This exercise asks for every record to be output again exactly.

┌─ DATASET CONTENT

-- ==== Sys2Proof/Machine/Assembler.lean ====
section
/-!
DEFINITION. The assembler of spec/30_encoding.md R91: one command per line, as text, to the command and its words. It
refuses what does not fit its field and never truncates.
-/

namespace Sys2Proof.Machine

/-- Why the assembler refuses a line (R91). -/
inductive AsmError
  /-- The first word is no mnemonic and no alias. -/
  | unknownMnemonic
  /-- The number or form of the operands is not the command's. -/
  | operandForm
  /-- An operand is no integer, and no symbol where one may stand. -/
  | notAValue
  /-- A pin outside -128 to 127. -/
  | pinRange
  /-- A value outside 0 to 255. -/
  | valueRange
  /-- A list of more than 255 elements. -/
  | listTooLong
  deriving DecidableEq, Repr

/-- The upper-case mnemonic and the source's method name of an opcode (R86, R91). -/
def asmNames : Opcode → List Char × List Char
  | .isConnected => ("ISCONNECTED".toList, "isConnected".toList)
  | .beginCmd => ("BEGIN".toList, "begin".toList)
  | .setMode => ("SETMODE".toList, "setMode".toList)
  | .getMode => ("GETMODE".toList, "getMode".toList)
  | .setInversion => ("SETINVERSION".toList, "setInversion".toList)
  | .getInversion => ("GETINVERSION".toList, "getInversion".toList)
  | .setGpio => ("SETGPIO".toList, "setGPIO".toList)
  | .getGpio => ("GETGPIO".toList, "getGPIO".toList)
  | .pinMode => ("PINMODE".toList, "pinMode".toList)
  | .pinModePort => ("PINMODEPORT".toList, "pinModePort".toList)
  | .invertPin => ("INVERTPIN".toList, "invertPin".toList)
  | .invertPinPort => ("INVERTPINPORT".toList, "invertPinPort".toList)
  | .digitalWrite => ("DIGITALWRITE".toList, "digitalWrite".toList)
  | .digitalWritePort => ("DIGITALWRITEPORT".toList, "digitalWritePort".toList)
  | .digitalRead => ("DIGITALREAD".toList, "digitalRead".toList)
  | .digitalReadPort => ("DIGITALREADPORT".toList, "digitalReadPort".toList)

/-- The opcode a mnemonic or alias names (R91). -/
def asmOpcode (name : List Char) : Option Opcode :=
  Opcode.all.find? fun o => (asmNames o).1 == name || (asmNames o).2 == name

/-- The value of a symbol (R91). -/
def asmSymbol (name : List Char) : Option Int :=
  if name == "OUT".toList || name == "LOW".toList || name == "NO_INVERT".toList || name == "false".toList then some 0
  else if name == "IN".toList || name == "HIGH".toList || name == "INVERT".toList || name == "true".toList then some 1
  else none

/-- Spaces and tabs before and after a text are dropped. -/
def asmTrim (cs : List Char) : List Char :=
  let blank := fun c : Char => c == ' ' || c == '\t'
  ((cs.dropWhile blank).reverse.dropWhile blank).reverse

/-- The parts of a text between commas. -/
def asmSplit : List Char → List (List Char)
  | [] => [[]]
  | c :: cs =>
    match asmSplit cs with
    | part :: parts => if c == ',' then [] :: part :: parts else (c :: part) :: parts
    | [] => [[c]]

/-- The value of a digit in a base of at most 16. -/
def asmDigit (base : Nat) (c : Char) : Option Nat :=
  let v :=
    if 48 ≤ c.toNat && c.toNat ≤ 57 then some (c.toNat - 48)
    else if 65 ≤ c.toNat && c.toNat ≤ 70 then some (c.toNat - 55)
    else if 97 ≤ c.toNat && c.toNat ≤ 102 then some (c.toNat - 87)
    else none
  match v with
  | some d => if d < base then some d else none
  | none => none

/-- The number that digits denote after `acc`. -/
def asmDigits (base : Nat) : Nat → List Char → Option Nat
  | acc, [] => some acc
  | acc, c :: cs =>
    match asmDigit base c with
    | some d => asmDigits base (acc * base + d) cs
    | none => none

/-- A decimal or `0x` hex number, at least one digit. -/
def asmNat : List Char → Option Nat
  | [] => none
  | '0' :: 'x' :: c :: cs => asmDigits 16 0 (c :: cs)
  | c :: cs => asmDigits 10 0 (c :: cs)

/-- A decimal or hex integer, with an optional minus sign (R91). -/
def asmInt : List Char → Option Int
  | '-' :: cs => (asmNat cs).map fun n => -(n : Int)
  | cs => (asmNat cs).map fun n => (n : Int)

/-- `<pin>`: an integer in -128 to 127, encoded as pin mod 256 (R91). -/
def asmPin (cs : List Char) : Except AsmError Byte :=
  match asmInt cs with
  | some n => if -128 ≤ n ∧ n ≤ 127 then .ok (BitVec.ofInt 8 n) else .error .pinRange
  | none => .error .notAValue

/-- `<value>`: an integer in 0 to 255 or a symbol, whatever the command (R91). -/
def asmValue (cs : List Char) : Except AsmError Byte :=
  match (asmSymbol cs).or (asmInt cs) with
  | some n => if 0 ≤ n ∧ n ≤ 255 then .ok (BitVec.ofInt 8 n) else .error .valueRange
  | none => .error .notAValue

/-- The elements of a list. -/
def asmValues : List (List Char) → Except AsmError (List Byte)
  | [] => .ok []
  | cs :: rest =>
    match asmValue (asmTrim cs) with
    | .error e => .error e
    | .ok v =>
      match asmValues rest with
      | .error e => .error e
      | .ok vs => .ok (v :: vs)

/-- `[<value>, …]`, 0 to 255 elements (R91). -/
def asmList (cs : List Char) : Except AsmError (List Byte) :=
  match cs with
  | '[' :: rest =>
    match rest.reverse with
    | ']' :: inside =>
      let body := asmTrim inside.reverse
      match if body.isEmpty then .ok [] else asmValues (asmSplit body) with
      | .error e => .error e
      | .ok vs => if vs.length ≤ 255 then .ok vs else .error .listTooLong
    | _ => .error .operandForm
  | _ => .error .operandForm

/-- The operands of a command of the format of its opcode (R82, R91). -/
def asmOperands (op : Opcode) (cs : List Char) : Except AsmError Instr :=
  match op.format with
  | .n => if cs.isEmpty then .ok (op.command 0 0 []) else .error .operandForm
  | .p =>
    match asmPin cs with
    | .ok pin => .ok (op.command pin 0 [])
    | .error e => .error e
  | .pv =>
    match asmSplit cs with
    | [p, v] =>
      match asmPin (asmTrim p), asmValue (asmTrim v) with
      | .ok pin, .ok val => .ok (op.command pin val [])
      | .error e, _ => .error e
      | .ok _, .error e => .error e
    | _ => .error .operandForm
  | .l =>
    match asmList cs with
    | .ok list => .ok (op.command 0 0 list)
    | .error e => .error e

/-- The command of a line (R91). -/
def assembleChars (line : List Char) : Except AsmError Instr :=
  let text := asmTrim line
  let isWord := fun c : Char => !(c == ' ' || c == '\t')
  match asmOpcode (text.takeWhile isWord) with
  | none => .error .unknownMnemonic
  | some op => asmOperands op (asmTrim (text.dropWhile isWord))

/-- The words of a line (R91). -/
def assemble (line : String) : Except AsmError (List Word) :=
  match assembleChars line.toList with
  | .ok i => .ok (encode i)
  | .error e => .error e

end Sys2Proof.Machine
end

└─

**SOLVED EXERCISE**
-- ==== Sys2Proof/Machine/Assembler.lean ====
section
/-!
DEFINITION. The assembler of spec/30_encoding.md R91: one command per line, as text, to the command and its words. It
refuses what does not fit its field and never truncates.
-/

namespace Sys2Proof.Machine

/-- Why the assembler refuses a line (R91). -/
inductive AsmError
  /-- The first word is no mnemonic and no alias. -/
  | unknownMnemonic
  /-- The number or form of the operands is not the command's. -/
  | operandForm
  /-- An operand is no integer, and no symbol where one may stand. -/
  | notAValue
  /-- A pin outside -128 to 127. -/
  | pinRange
  /-- A value outside 0 to 255. -/
  | valueRange
  /-- A list of more than 255 elements. -/
  | listTooLong
  deriving DecidableEq, Repr

/-- The upper-case mnemonic and the source's method name of an opcode (R86, R91). -/
def asmNames : Opcode → List Char × List Char
  | .isConnected => ("ISCONNECTED".toList, "isConnected".toList)
  | .beginCmd => ("BEGIN".toList, "begin".toList)
  | .setMode => ("SETMODE".toList, "setMode".toList)
  | .getMode => ("GETMODE".toList, "getMode".toList)
  | .setInversion => ("SETINVERSION".toList, "setInversion".toList)
  | .getInversion => ("GETINVERSION".toList, "getInversion".toList)
  | .setGpio => ("SETGPIO".toList, "setGPIO".toList)
  | .getGpio => ("GETGPIO".toList, "getGPIO".toList)
  | .pinMode => ("PINMODE".toList, "pinMode".toList)
  | .pinModePort => ("PINMODEPORT".toList, "pinModePort".toList)
  | .invertPin => ("INVERTPIN".toList, "invertPin".toList)
  | .invertPinPort => ("INVERTPINPORT".toList, "invertPinPort".toList)
  | .digitalWrite => ("DIGITALWRITE".toList, "digitalWrite".toList)
  | .digitalWritePort => ("DIGITALWRITEPORT".toList, "digitalWritePort".toList)
  | .digitalRead => ("DIGITALREAD".toList, "digitalRead".toList)
  | .digitalReadPort => ("DIGITALREADPORT".toList, "digitalReadPort".toList)

/-- The opcode a mnemonic or alias names (R91). -/
def asmOpcode (name : List Char) : Option Opcode :=
  Opcode.all.find? fun o => (asmNames o).1 == name || (asmNames o).2 == name

/-- The value of a symbol (R91). -/
def asmSymbol (name : List Char) : Option Int :=
  if name == "OUT".toList || name == "LOW".toList || name == "NO_INVERT".toList || name == "false".toList then some 0
  else if name == "IN".toList || name == "HIGH".toList || name == "INVERT".toList || name == "true".toList then some 1
  else none

/-- Spaces and tabs before and after a text are dropped. -/
def asmTrim (cs : List Char) : List Char :=
  let blank := fun c : Char => c == ' ' || c == '\t'
  ((cs.dropWhile blank).reverse.dropWhile blank).reverse

/-- The parts of a text between commas. -/
def asmSplit : List Char → List (List Char)
  | [] => [[]]
  | c :: cs =>
    match asmSplit cs with
    | part :: parts => if c == ',' then [] :: part :: parts else (c :: part) :: parts
    | [] => [[c]]

/-- The value of a digit in a base of at most 16. -/
def asmDigit (base : Nat) (c : Char) : Option Nat :=
  let v :=
    if 48 ≤ c.toNat && c.toNat ≤ 57 then some (c.toNat - 48)
    else if 65 ≤ c.toNat && c.toNat ≤ 70 then some (c.toNat - 55)
    else if 97 ≤ c.toNat && c.toNat ≤ 102 then some (c.toNat - 87)
    else none
  match v with
  | some d => if d < base then some d else none
  | none => none

/-- The number that digits denote after `acc`. -/
def asmDigits (base : Nat) : Nat → List Char → Option Nat
  | acc, [] => some acc
  | acc, c :: cs =>
    match asmDigit base c with
    | some d => asmDigits base (acc * base + d) cs
    | none => none

/-- A decimal or `0x` hex number, at least one digit. -/
def asmNat : List Char → Option Nat
  | [] => none
  | '0' :: 'x' :: c :: cs => asmDigits 16 0 (c :: cs)
  | c :: cs => asmDigits 10 0 (c :: cs)

/-- A decimal or hex integer, with an optional minus sign (R91). -/
def asmInt : List Char → Option Int
  | '-' :: cs => (asmNat cs).map fun n => -(n : Int)
  | cs => (asmNat cs).map fun n => (n : Int)

/-- `<pin>`: an integer in -128 to 127, encoded as pin mod 256 (R91). -/
def asmPin (cs : List Char) : Except AsmError Byte :=
  match asmInt cs with
  | some n => if -128 ≤ n ∧ n ≤ 127 then .ok (BitVec.ofInt 8 n) else .error .pinRange
  | none => .error .notAValue

/-- `<value>`: an integer in 0 to 255 or a symbol, whatever the command (R91). -/
def asmValue (cs : List Char) : Except AsmError Byte :=
  match (asmSymbol cs).or (asmInt cs) with
  | some n => if 0 ≤ n ∧ n ≤ 255 then .ok (BitVec.ofInt 8 n) else .error .valueRange
  | none => .error .notAValue

/-- The elements of a list. -/
def asmValues : List (List Char) → Except AsmError (List Byte)
  | [] => .ok []
  | cs :: rest =>
    match asmValue (asmTrim cs) with
    | .error e => .error e
    | .ok v =>
      match asmValues rest with
      | .error e => .error e
      | .ok vs => .ok (v :: vs)

/-- `[<value>, …]`, 0 to 255 elements (R91). -/
def asmList (cs : List Char) : Except AsmError (List Byte) :=
  match cs with
  | '[' :: rest =>
    match rest.reverse with
    | ']' :: inside =>
      let body := asmTrim inside.reverse
      match if body.isEmpty then .ok [] else asmValues (asmSplit body) with
      | .error e => .error e
      | .ok vs => if vs.length ≤ 255 then .ok vs else .error .listTooLong
    | _ => .error .operandForm
  | _ => .error .operandForm

/-- The operands of a command of the format of its opcode (R82, R91). -/
def asmOperands (op : Opcode) (cs : List Char) : Except AsmError Instr :=
  match op.format with
  | .n => if cs.isEmpty then .ok (op.command 0 0 []) else .error .operandForm
  | .p =>
    match asmPin cs with
    | .ok pin => .ok (op.command pin 0 [])
    | .error e => .error e
  | .pv =>
    match asmSplit cs with
    | [p, v] =>
      match asmPin (asmTrim p), asmValue (asmTrim v) with
      | .ok pin, .ok val => .ok (op.command pin val [])
      | .error e, _ => .error e
      | .ok _, .error e => .error e
    | _ => .error .operandForm
  | .l =>
    match asmList cs with
    | .ok list => .ok (op.command 0 0 list)
    | .error e => .error e

/-- The command of a line (R91). -/
def assembleChars (line : List Char) : Except AsmError Instr :=
  let text := asmTrim line
  let isWord := fun c : Char => !(c == ' ' || c == '\t')
  match asmOpcode (text.takeWhile isWord) with
  | none => .error .unknownMnemonic
  | some op => asmOperands op (asmTrim (text.dropWhile isWord))

/-- The words of a line (R91). -/
def assemble (line : String) : Except AsmError (List Word) :=
  match assembleChars line.toList with
  | .ok i => .ok (encode i)
  | .error e => .error e

end Sys2Proof.Machine
end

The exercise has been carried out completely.